From the records below, output exactly the lines running from the line containing "conventions are the" through the line containing "assumption 4) -/", and no others.

——

/-- 30_encoding R76: the 25 legal words, complete, and which command each is. -/
def Obligations.OpcodeMapIsComplete : Prop :=
  (∀ c : Byte, (∃ i, decode c = .ok i) ↔
    c ∈ [0x22#8, 0x23#8, 0x24#8, 0x25#8, 0x26#8, 0x27#8, 0x2A#8, 0x2B#8, 0x2C#8, 0x2D#8, 0x2E#8, 0x2F#8, 0x32#8,
      0x33#8, 0x34#8, 0x35#8, 0x36#8, 0x37#8, 0x40#8, 0x48#8, 0x50#8, 0x60#8, 0x61#8, 0x80#8, 0xA0#8]) ∧
  (∀ (n : Slot) (k : SubKey),
    decode (BitVec.ofNat 8 (0x20 + 8 * n.val + 2 * (subKeyIndex k + 1))) = .ok (.ksched n k .encrypt) ∧
    decode (BitVec.ofNat 8 (0x20 + 8 * n.val + 2 * (subKeyIndex k + 1) + 1)) = .ok (.ksched n k .decrypt)) ∧
  decode 0x40#8 = .ok (.xform 0) ∧ decode 0x48#8 = .ok (.xform 1) ∧ decode 0x50#8 = .ok (.xform 2) ∧
  decode 0x60#8 = .ok (.tsetup .encrypt) ∧ decode 0x61#8 = .ok (.tsetup .decrypt) ∧
  decode 0x80#8 = .ok .txform ∧ decode 0xA0#8 = .ok .decode

/-- 30_encoding R71 against R72, R73, R74: the decoder accepts exactly the words whose fields are legal one by one. -/
def Obligations.DecoderAcceptsExactlyTheLegalFields : Prop :=
  ∀ c : Byte, (∃ i, decode c = .ok i) ↔ (fieldsOf c).wellFormed = true

/-- Words written out from the spec's own decode table (95_test_vectors V60): one of every command, and one reserved
word for each reason. -/
def Obligations.SampleWordsDecodeAsListed : Prop :=
  decode 0b00101101#8 = .ok (.ksched 1 .k2 .decrypt) ∧ decode 0b00110111#8 = .ok (.ksched 2 .k3 .decrypt) ∧
  decode 0b01001000#8 = .ok (.xform 1) ∧ decode 0b01100001#8 = .ok (.tsetup .decrypt) ∧
  decode 0b10000000#8 = .ok .txform ∧ decode 0b10100000#8 = .ok .decode ∧
  decode 0b00000000#8 = .error .operation ∧ decode 0b00111000#8 = .error .slot ∧
  decode 0b00100000#8 = .error .subKey ∧ decode 0b01000001#8 = .error .direction

/-- 30_encoding R77, 60_exceptions R201: a word with an illegal field raises IllegalCommand and changes no state but
ERR; there are 231 of them. -/
def Obligations.ReservedWordRaisesIllegalCommand : Prop :=
  ((List.range 256).filter fun w => (fieldsOf (BitVec.ofNat 8 w)).wellFormed = false).length = 231 ∧
  ∀ (s : State) (c : Byte), (fieldsOf c).wellFormed = false →
    command c s = .next { s with err := .illegalCommand }

/-- 30_encoding R80: every line that stands for a command word reads back as that word. The lexical conventions are the
model's own, assumption 20. -/
def Obligations.CommandLinesReadBack : Prop :=
  ∀ c : Byte, readLine (writeLine (.cmd c)) = some (.cmd c)

/-! ### One step (20_memory R57; the host's queue is assumption 4) -/

/-- When the host's next transaction is the word of a command, the step is that command, on the state whose host has
issued it. The queue is the model's own choice, assumption 4. -/
def Obligations.StepRunsTheDecodedCommand : Prop :=
  ∀ (s : State) (c : Byte) (i : Instr) (rest : List Transaction), s.host = .cmd c :: rest → decode c = .ok i →
    step s = exec i { s with host := rest }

——

§ **Answer area**
/-- 30_encoding R80: every line that stands for a command word reads back as that word. The lexical conventions are the
model's own, assumption 20. -/
def Obligations.CommandLinesReadBack : Prop :=
  ∀ c : Byte, readLine (writeLine (.cmd c)) = some (.cmd c)

/-! ### One step (20_memory R57; the host's queue is assumption 4) -/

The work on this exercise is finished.